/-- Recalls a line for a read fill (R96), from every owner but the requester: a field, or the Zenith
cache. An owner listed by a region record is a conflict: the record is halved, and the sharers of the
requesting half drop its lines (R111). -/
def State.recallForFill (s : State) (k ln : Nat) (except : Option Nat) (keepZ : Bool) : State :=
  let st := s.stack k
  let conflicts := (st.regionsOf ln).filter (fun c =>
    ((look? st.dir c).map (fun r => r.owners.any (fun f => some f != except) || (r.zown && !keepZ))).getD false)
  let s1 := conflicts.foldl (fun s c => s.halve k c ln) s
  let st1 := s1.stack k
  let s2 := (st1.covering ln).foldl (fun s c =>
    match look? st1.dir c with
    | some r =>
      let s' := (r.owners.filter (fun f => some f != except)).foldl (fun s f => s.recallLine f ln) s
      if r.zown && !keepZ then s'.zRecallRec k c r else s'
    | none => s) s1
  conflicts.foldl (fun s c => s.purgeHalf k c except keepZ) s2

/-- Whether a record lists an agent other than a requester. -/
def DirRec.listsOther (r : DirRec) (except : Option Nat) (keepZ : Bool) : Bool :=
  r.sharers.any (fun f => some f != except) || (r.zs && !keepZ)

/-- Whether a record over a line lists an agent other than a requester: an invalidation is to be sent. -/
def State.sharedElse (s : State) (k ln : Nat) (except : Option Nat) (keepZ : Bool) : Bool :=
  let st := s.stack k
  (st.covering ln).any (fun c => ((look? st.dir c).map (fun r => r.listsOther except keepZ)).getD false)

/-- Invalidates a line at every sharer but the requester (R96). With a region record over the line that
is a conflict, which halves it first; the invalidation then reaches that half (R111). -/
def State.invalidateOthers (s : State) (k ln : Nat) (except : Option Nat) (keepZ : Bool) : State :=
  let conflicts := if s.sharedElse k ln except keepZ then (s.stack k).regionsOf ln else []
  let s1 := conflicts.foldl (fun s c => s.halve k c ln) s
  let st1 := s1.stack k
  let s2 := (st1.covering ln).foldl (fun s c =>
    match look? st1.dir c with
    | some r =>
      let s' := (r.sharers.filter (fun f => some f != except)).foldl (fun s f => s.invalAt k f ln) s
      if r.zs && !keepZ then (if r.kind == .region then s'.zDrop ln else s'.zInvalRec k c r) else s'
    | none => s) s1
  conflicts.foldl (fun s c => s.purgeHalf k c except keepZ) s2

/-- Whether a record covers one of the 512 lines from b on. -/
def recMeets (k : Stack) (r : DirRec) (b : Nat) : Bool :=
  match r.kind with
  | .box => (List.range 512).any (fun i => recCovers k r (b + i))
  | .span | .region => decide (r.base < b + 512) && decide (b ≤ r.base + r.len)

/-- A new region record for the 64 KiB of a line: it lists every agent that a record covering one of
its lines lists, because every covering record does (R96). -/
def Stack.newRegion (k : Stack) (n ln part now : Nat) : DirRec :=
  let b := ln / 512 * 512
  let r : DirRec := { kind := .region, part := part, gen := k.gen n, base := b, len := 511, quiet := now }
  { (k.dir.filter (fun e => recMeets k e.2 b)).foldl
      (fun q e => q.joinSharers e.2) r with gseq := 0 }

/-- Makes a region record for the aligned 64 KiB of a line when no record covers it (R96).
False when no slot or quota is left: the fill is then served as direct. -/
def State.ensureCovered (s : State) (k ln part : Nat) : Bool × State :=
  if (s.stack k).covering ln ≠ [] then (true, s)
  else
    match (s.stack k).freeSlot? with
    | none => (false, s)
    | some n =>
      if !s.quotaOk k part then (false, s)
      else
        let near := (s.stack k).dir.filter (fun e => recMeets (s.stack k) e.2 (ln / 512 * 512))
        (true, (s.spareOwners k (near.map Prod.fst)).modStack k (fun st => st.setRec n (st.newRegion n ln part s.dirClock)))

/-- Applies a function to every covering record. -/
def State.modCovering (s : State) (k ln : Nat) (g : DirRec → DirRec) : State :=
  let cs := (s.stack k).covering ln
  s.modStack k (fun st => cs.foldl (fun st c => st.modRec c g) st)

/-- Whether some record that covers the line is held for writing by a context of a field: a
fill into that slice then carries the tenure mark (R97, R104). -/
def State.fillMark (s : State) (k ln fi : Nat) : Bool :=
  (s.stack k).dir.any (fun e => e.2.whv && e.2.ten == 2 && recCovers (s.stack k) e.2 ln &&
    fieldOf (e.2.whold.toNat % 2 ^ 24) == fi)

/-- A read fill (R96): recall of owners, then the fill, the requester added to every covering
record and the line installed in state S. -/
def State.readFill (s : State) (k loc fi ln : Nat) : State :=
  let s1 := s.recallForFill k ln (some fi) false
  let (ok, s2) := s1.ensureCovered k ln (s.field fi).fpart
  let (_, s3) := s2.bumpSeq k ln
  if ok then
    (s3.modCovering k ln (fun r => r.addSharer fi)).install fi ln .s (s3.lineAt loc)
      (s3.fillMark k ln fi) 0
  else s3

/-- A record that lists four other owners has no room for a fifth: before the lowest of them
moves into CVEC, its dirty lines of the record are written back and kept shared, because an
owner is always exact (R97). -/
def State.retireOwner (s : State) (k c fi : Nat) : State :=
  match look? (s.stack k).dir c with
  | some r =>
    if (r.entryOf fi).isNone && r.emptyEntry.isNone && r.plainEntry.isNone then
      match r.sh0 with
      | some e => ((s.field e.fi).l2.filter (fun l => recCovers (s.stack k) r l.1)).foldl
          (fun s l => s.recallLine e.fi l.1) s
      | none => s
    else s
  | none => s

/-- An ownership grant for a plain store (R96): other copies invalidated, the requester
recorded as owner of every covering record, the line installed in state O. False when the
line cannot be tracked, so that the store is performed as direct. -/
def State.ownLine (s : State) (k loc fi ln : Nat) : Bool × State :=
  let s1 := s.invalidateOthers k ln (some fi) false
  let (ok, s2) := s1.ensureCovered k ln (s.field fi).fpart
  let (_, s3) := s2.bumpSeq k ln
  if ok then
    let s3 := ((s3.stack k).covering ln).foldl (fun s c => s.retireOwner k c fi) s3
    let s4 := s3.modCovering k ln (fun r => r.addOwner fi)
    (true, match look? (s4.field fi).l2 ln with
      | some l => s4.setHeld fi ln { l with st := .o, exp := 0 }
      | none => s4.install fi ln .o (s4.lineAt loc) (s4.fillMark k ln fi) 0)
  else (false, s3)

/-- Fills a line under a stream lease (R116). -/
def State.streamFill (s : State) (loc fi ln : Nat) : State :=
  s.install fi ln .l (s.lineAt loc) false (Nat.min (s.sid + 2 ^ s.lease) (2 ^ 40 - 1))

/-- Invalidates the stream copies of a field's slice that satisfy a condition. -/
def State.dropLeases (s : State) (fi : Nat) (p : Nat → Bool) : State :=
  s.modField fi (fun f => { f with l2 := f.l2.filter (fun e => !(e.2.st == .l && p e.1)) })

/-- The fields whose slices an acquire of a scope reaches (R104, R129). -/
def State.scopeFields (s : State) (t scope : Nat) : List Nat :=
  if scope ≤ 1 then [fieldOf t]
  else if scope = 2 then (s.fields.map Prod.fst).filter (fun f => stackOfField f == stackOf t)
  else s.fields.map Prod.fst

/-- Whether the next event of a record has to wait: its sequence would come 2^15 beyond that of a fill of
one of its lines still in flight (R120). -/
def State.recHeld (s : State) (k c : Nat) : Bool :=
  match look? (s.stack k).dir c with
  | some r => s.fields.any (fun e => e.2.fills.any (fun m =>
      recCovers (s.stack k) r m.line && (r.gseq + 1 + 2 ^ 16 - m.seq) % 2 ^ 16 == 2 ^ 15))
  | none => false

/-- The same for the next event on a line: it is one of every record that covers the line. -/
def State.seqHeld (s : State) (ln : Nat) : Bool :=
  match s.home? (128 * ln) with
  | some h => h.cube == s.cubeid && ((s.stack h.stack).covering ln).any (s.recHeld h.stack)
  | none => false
-.-.-
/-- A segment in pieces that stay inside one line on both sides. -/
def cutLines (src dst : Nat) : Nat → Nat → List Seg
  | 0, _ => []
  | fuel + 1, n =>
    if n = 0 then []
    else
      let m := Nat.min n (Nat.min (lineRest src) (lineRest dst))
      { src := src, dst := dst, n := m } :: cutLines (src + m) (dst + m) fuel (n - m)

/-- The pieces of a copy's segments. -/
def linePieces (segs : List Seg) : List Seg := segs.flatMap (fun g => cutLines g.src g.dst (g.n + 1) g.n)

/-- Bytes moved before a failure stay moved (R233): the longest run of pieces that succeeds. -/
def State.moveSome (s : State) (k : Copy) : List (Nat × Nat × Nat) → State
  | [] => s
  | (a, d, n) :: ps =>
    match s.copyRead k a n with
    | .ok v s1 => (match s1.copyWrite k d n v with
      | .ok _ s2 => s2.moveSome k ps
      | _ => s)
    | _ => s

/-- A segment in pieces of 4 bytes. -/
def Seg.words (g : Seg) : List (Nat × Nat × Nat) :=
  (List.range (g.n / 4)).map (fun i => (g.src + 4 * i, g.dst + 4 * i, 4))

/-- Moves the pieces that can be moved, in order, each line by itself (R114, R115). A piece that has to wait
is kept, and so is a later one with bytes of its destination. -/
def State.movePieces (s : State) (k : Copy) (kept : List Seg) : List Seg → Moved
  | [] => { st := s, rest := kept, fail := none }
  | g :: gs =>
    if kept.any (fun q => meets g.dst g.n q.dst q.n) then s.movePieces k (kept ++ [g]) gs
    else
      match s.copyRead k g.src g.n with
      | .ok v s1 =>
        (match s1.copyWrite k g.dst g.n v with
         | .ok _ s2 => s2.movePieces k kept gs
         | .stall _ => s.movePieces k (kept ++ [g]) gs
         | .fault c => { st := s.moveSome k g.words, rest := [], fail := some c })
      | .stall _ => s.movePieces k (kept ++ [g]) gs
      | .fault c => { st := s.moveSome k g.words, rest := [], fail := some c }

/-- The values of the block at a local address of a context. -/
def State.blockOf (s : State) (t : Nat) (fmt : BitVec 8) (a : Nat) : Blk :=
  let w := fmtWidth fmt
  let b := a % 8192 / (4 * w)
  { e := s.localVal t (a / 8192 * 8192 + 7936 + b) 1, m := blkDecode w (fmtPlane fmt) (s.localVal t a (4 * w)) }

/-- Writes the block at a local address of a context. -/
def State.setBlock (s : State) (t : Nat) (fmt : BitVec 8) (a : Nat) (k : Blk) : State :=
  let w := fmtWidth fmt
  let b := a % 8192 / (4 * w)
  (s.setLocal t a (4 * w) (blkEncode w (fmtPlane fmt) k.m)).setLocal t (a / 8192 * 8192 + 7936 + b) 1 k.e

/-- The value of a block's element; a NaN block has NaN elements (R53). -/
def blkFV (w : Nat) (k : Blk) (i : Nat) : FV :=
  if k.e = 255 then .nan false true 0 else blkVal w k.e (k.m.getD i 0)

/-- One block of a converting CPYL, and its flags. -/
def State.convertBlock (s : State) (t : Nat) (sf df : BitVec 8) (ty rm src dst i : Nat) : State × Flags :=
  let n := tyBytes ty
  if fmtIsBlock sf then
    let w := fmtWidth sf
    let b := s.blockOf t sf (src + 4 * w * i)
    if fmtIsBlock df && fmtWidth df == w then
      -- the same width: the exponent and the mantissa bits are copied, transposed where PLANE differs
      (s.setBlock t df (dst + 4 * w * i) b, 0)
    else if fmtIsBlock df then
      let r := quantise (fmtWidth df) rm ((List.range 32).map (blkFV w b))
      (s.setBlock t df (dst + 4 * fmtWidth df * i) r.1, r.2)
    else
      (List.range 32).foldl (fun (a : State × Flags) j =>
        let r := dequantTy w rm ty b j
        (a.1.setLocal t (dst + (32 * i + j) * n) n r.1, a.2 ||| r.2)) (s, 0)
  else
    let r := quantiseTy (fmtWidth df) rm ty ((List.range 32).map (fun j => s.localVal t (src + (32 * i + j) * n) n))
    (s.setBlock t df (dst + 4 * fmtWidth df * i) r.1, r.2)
-.-.-
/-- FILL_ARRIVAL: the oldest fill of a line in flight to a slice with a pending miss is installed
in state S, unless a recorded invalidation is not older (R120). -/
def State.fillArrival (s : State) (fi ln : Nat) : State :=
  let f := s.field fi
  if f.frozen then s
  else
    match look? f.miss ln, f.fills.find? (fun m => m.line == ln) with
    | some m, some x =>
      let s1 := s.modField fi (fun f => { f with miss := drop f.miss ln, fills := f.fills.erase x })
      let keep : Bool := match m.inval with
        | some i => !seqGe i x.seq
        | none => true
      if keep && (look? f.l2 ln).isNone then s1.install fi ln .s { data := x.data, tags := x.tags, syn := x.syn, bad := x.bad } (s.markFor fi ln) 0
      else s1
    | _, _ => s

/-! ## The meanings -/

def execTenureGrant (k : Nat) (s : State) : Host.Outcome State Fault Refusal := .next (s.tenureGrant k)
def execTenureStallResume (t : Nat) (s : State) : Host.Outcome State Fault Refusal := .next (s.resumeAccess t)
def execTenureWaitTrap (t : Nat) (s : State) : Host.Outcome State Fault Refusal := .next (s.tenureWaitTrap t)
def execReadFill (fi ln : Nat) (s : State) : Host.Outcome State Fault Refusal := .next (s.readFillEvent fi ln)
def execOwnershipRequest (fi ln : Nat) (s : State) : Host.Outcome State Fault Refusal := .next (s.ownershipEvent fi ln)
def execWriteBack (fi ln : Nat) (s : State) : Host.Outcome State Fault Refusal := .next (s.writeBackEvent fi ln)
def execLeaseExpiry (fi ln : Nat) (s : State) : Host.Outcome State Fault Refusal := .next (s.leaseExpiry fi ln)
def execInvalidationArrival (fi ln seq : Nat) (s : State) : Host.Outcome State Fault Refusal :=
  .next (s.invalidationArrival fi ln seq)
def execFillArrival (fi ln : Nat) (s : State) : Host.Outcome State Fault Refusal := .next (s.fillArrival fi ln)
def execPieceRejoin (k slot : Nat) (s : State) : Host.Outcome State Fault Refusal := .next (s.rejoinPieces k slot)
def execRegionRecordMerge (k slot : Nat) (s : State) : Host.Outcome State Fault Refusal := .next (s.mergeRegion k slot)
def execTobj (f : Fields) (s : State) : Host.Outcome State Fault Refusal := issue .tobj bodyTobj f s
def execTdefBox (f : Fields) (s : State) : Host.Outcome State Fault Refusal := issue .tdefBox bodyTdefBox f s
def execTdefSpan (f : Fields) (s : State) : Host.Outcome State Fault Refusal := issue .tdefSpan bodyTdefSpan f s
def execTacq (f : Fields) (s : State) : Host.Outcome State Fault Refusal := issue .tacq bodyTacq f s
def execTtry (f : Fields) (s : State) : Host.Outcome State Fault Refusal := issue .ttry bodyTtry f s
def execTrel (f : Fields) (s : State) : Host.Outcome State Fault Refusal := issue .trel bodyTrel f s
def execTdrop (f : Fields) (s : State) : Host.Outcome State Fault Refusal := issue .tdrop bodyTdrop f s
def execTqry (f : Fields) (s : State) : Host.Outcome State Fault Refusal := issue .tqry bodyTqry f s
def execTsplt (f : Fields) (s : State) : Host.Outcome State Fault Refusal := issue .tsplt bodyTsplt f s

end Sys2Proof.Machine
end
-.-.-
◆ **What is required**:
Go through the material above, and wherever a line contains the string "recorded", return it.

◆ **Output for this exercise**:
recorded as owner of every covering record, the line installed in state O. False when the
in state S, unless a recorded invalidation is not older (R120). -/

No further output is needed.